Exercise requirements: Find the line containing "enter the window accumulator (R25, R26). -/" in the entries below. Restate it and each line after it, word for word, up to and including the line containing "q.clearWindow with windows".
════
-- ==== Sys2Proof/Machine/Sequencer.lean ====
section
/-! DEFINITION. Channel sequencers (chapter 2): run start and end, coupling, half-periods, samples and windows,
the settle test and the plateau.  What an edge means for the schedule stands in Machine/Schedule.lean. -/

namespace Sys2Proof.Machine

/-! ### Half-periods and runs -/

/-- A half-period is being driven (R24). -/
def Seq.inHalf (q : Seq) : Bool :=
  decide (q.phase = .blanking) || decide (q.phase = .settleTest) || decide (q.phase = .waitSync)

/-- The injected voltage: +Up or −Up within a half-period, else 0 V (R24). -/
def Seq.injection (q : Seq) : Int :=
  if q.inHalf then (match q.polarity with | .pos => (q.copy.plan.up : Int) | .neg => -(q.copy.plan.up : Int)) else 0

/-- The opposite polarity (R31). -/
def Polarity.flip : Polarity → Polarity
  | .pos => .neg
  | .neg => .pos

/-- The window under way is discarded (R26, R31). -/
def Seq.clearWindow (q : Seq) : Seq := { q with accUm := 0, accUb := 0, accCount := 0, accFullScale := false }

/-- A half-period begins at a polarity: BLANKING, or SETTLE_TEST where blank is 0 (R25, R31). -/
def Seq.beginHalf (q : Seq) (pol : Polarity) : Seq :=
  { q.clearWindow with
    phase := if q.copy.plan.blank = 0 then .settleTest else .blanking
    polarity := pol
    elapsed := 0
    windows := []
    ready := none
    syncTimer := none }

/-- The run is over: source at 0 V, run and phase NONE, history empty (R36, R37, R38). -/
def Seq.endRun (q : Seq) : Seq :=
  { q.clearWindow with
    run := .none
    owner := none
    phase := .none
    half := 0
    elapsed := 0
    windows := []
    ready := none
    history := []
    syncTimer := none
    stopRequest := false
    lastAverage := 0 }

/-- A run is set up in WAIT_ATTACH, with its copy and an empty history (R23); a SERIES or TRIPLE run makes a NONE
context IDLE (R85). -/
def Seq.setUp (q : Seq) (kind : RunKind) (owner : Option SlotId) (copy : RunCopy) : Seq :=
  { q.endRun with
    run := kind
    owner := owner
    phase := .waitAttach
    copy := copy
    half := if kind = .series then 0 else 1
    ctx := if kind ≠ .selfcheck ∧ q.ctx = .none then .idle else q.ctx }

/-- An abandon of a SERIES or TRIPLE run; it does not reach a SELFCHECK run (R38). -/
def State.abandonRun (s : State) (c : Chan) : State :=
  let q := s.seqs[c]
  if q.run = .series ∨ q.run = .triple then s.setSeq c q.endRun else s

/-- A detach command: on the change from ATTACHED the verify starts and a SERIES or TRIPLE run is abandoned
(R11, R38, R144).  A DETACHED channel is given no command. -/
def State.detach (s : State) (c : Chan) : State :=
  if s.seqs[c].coupling = .attached then
    let s1 := s.abandonRun c
    let s2 := s1.setSeq c { s1.seqs[c] with coupling := .detached }
    s2.setSafety c { s2.safety[c] with verify := some Config.verifyTime }
  else s

/-- The run of a channel is abandoned and the channel is commanded detached (R14, R15). -/
def State.stopChannel (s : State) (c : Chan) : State := (s.abandonRun c).detach c

/-- The reference switch opens (R148, R149). -/
def State.openReference (s : State) (c : Chan) : State := s.setSafety c { s.safety[c] with reference := false }

/-- A run of any kind ends at once; a SELFCHECK run's reference opens (R23, R43, R149). -/
def State.dropRun (s : State) (c : Chan) : State := (s.setSeq c s.seqs[c].endRun).openReference c

/-! ### Wiring and injectors -/

/-- The node a wiring copy names, if the channel is wired (R4). -/
def WiringCopy.wiredNode (w : WiringCopy) : Option NodeId := if w.enabled then indexOf 8 w.node else none

/-- A channel is wired to a member of a set of nodes (R4). -/
def wiredInto (s : State) (c : Chan) (members : BitVec 8) : Bool :=
  match s.wiring[c].wiredNode with
  | some n => has8 members n.val
  | none => false

/-- The group whose injector a channel is, if any (R10). -/
def groupOfInjector (s : State) (c : Chan) : Option GroupId :=
  allNodes.find? fun l =>
    match s.groups[l] with
    | some g => decide (g.injector = some c)
    | none => false

/-- Nothing holds back the channel's attach: its own verify and that of every channel wired to a member of its
group have ended (R11, R144); in SAFE_STOP no channel is commanded attached (R153). -/
def mayAttach (s : State) (c : Chan) : Bool :=
  match groupOfInjector s c with
  | none => false
  | some l =>
    match s.groups[l] with
    | none => false
    | some g =>
      decide (s.mode ≠ .safeStop) && s.safety[c].verify.isNone
        && allChans.all fun d => !(wiredInto s d g.members && s.safety[d].verify.isSome)

/-- The attach of a SERIES or TRIPLE run in WAIT_ATTACH, where nothing holds it back; the first half-period then
begins at the start polarity (R11, R23). -/
def State.tryAttach (s : State) (c : Chan) : State :=
  let q := s.seqs[c]
  if (q.run = .series ∨ q.run = .triple) ∧ q.phase = .waitAttach ∧ mayAttach s c = true then
    s.setSeq c { q.beginHalf q.copy.plan.startPol with coupling := .attached }
  else s

/-- The reference connects to a waiting SELFCHECK run once its channel is DETACHED with no verify running, and
the first half-period begins at POS (R147). -/
def State.tryReference (s : State) (c : Chan) : State :=
  let q := s.seqs[c]
  if q.run = .selfcheck ∧ q.phase = .waitAttach ∧ q.coupling = .detached ∧ s.safety[c].verify = none then
    (s.setSeq c (q.beginHalf .pos)).setSafety c { s.safety[c] with reference := true }
  else s

/-- A SERIES or TRIPLE run starts on a channel: a run in flight is abandoned first; on an ATTACHED channel the
first half-period begins at once, else at the attach (R23). -/
def State.startRun (s : State) (c : Chan) (kind : RunKind) (owner : Option SlotId) (copy : RunCopy) : State :=
  let s1 := if s.seqs[c].run = .none then s else s.dropRun c
  let q := s1.seqs[c].setUp kind owner copy
  if q.coupling = .attached then s1.setSeq c (q.beginHalf copy.plan.startPol)
  else (s1.setSeq c q).tryAttach c

/-- The fixed figures of a SELFCHECK run (R40, R58).  With settle count 11 a plateau looks at all twelve windows
for SATURATED. DEDUCED, log entry 19. -/
def selfcheckPlan : PlanCopy :=
  { PlanCopy.lowest with
    ready := true
    up := 24
    k := 4
    blank := 0
    halfMin := Config.selfcheckHalf
    halfMax := Config.selfcheckHalf
    settleCount := 11
    daMin := 100
    drift := 100 }

/-! ### Samples and windows -/

/-- A Ub reading as taken: 0 to 1200 V (R25). -/
def clampUb (ub : Int) : Nat := (min ub 1200).toNat

/-- The converter reached full scale (R25). -/
def fullScaleCode (um : BitVec 16) : Bool := um == 0x7FFF || um == 0x8000

/-- One sample: Ub is always taken; within a half-period the elapsed time rises, and after blanking Um and Ub
enter the window accumulator (R25, R26). -/
def Seq.takeSample (q : Seq) (um : BitVec 16) (ub : Int) : Seq :=
  let u := clampUb ub
  if q.inHalf then
    let e := q.elapsed + 1
    if e ≤ q.copy.plan.blank then
      { q with latestUb := u, elapsed := e
               phase := if e = q.copy.plan.blank then .settleTest else q.phase }
    else
      { q with latestUb := u, elapsed := e, accUm := q.accUm + um.toInt, accUb := q.accUb + u
               accCount := q.accCount + 1, accFullScale := q.accFullScale || fullScaleCode um }
  else { q with latestUb := u }

/-- The window under way holds its 2^k samples (R26). -/
def Seq.windowFull (q : Seq) : Bool := q.inHalf && decide (2 ^ q.copy.plan.k ≤ q.accCount)

/-- A Um window average (R26). -/
def windowAverage (sum : Int) (k : Nat) : Int := (sum + 2 ^ (k - 1)) / 2 ^ k

/-- The last S differences lie within the tolerance; windows newest first (R27). -/
def settledBy (tolerance : Nat) : Nat → List Window → Bool
  | 0, _ => true
  | n + 1, a :: b :: rest => decide ((a.um - b.um).natAbs ≤ tolerance) && settledBy tolerance n (b :: rest)
  | _ + 1, _ => false

/-- A window ends: its averages and full-scale mark are formed and appended (R26). -/
def Seq.closeWindow (q : Seq) : Seq :=
  let k := q.copy.plan.k
  let w : Window := ⟨windowAverage q.accUm k, (windowAverage q.accUb k).toNat, q.accFullScale⟩
  { q.clearWindow with windows := w :: q.windows, lastAverage := w.um }

/-- The three tests of the ready point, at a window end (R27); a SELFCHECK run has none (R40). -/
def Seq.readyNow (q : Seq) : Bool :=
  decide (q.run ≠ .selfcheck) && q.ready.isNone && decide (q.copy.plan.halfMin ≤ q.elapsed)
    && settledBy q.copy.plan.tolerance q.copy.plan.settleCount q.windows

/-! ### The plateau -/

/-- The plateau record of the ending half-period (R32, R33, R40). -/
def Seq.plateau (q : Seq) (flag : Option Cond) (settleTime : Nat) : Plateau :=
  let flags0 : CondSet := match flag with | some c => CondSet.add 0 c | none => 0
  let flags := if (q.windows.take (q.copy.plan.settleCount + 1)).any (·.fullScale) then flags0.add .saturated else flags0
  match q.windows with
  | w :: _ => ⟨q.polarity, w.um, w.ub, settleTime, flags⟩
  | [] => ⟨q.polarity, 0, 0, settleTime, flags⟩

/-- The history with a plateau appended, at most three, oldest first (R34). -/
def appendPlateau (h : List Plateau) (p : Plateau) : List Plateau := (h ++ [p]).drop ((h.length + 1) - 3)

/-- The source of a triple (R44). -/
def Seq.source (q : Seq) : Source :=
  match q.run, q.owner with
  | .selfcheck, _ => .selfcheck
  | .triple, some _ => .spot
  | .triple, none => .parked
  | _, _ => .continuous

/-- The group stamp of a triple, as the group table shows the group at the hand-off (R44). DEDUCED, log entry 16. -/
def stampOf (s : State) (c : Chan) : Option Stamp :=
  match groupOfInjector s c with
  | none => none
  | some l => (s.groups[l]).map fun g => ⟨g.members, l, c⟩

/-- The triple handed to the arithmetic unit, where the history holds three plateaus (R34, R44). -/
def tripleOf (s : State) (c : Chan) (q : Seq) (history : List Plateau) : Option Triple :=
  match history with
  | [p1, p2, p3] =>
    some { p1 := p1, p2 := p2, p3 := p3, up := q.copy.plan.up, daMin := q.copy.plan.daMin
           drift := q.copy.plan.drift, rm := q.copy.rm, rs := q.copy.rs, planId := q.copy.planId
           actions := q.copy.plan.actions, chan := c, source := q.source
           stamp := if q.run = .selfcheck then none else stampOf s c, slot := q.owner }
  | _ => none

/-- The triple's slot in the arithmetic unit's input queue, if one is due at this edge (R34, R45). -/
def State.handTriple (s : State) (t : Option Triple) : State :=
  match t with
  | some t => { s with triples := s.triples ++ [t] }
  | none => s

end Sys2Proof.Machine
end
════
Answer section:
enter the window accumulator (R25, R26). -/
def Seq.takeSample (q : Seq) (um : BitVec 16) (ub : Int) : Seq :=
  let u := clampUb ub
  if q.inHalf then
    let e := q.elapsed + 1
    if e ≤ q.copy.plan.blank then
      { q with latestUb := u, elapsed := e
               phase := if e = q.copy.plan.blank then .settleTest else q.phase }
    else
      { q with latestUb := u, elapsed := e, accUm := q.accUm + um.toInt, accUb := q.accUb + u
               accCount := q.accCount + 1, accFullScale := q.accFullScale || fullScaleCode um }
  else { q with latestUb := u }

/-- The window under way holds its 2^k samples (R26). -/
def Seq.windowFull (q : Seq) : Bool := q.inHalf && decide (2 ^ q.copy.plan.k ≤ q.accCount)

/-- A Um window average (R26). -/
def windowAverage (sum : Int) (k : Nat) : Int := (sum + 2 ^ (k - 1)) / 2 ^ k

/-- The last S differences lie within the tolerance; windows newest first (R27). -/
def settledBy (tolerance : Nat) : Nat → List Window → Bool
  | 0, _ => true
  | n + 1, a :: b :: rest => decide ((a.um - b.um).natAbs ≤ tolerance) && settledBy tolerance n (b :: rest)
  | _ + 1, _ => false

/-- A window ends: its averages and full-scale mark are formed and appended (R26). -/
def Seq.closeWindow (q : Seq) : Seq :=
  let k := q.copy.plan.k
  let w : Window := ⟨windowAverage q.accUm k, (windowAverage q.accUb k).toNat, q.accFullScale⟩
  { q.clearWindow with windows := w :: q.windows, lastAverage := w.um }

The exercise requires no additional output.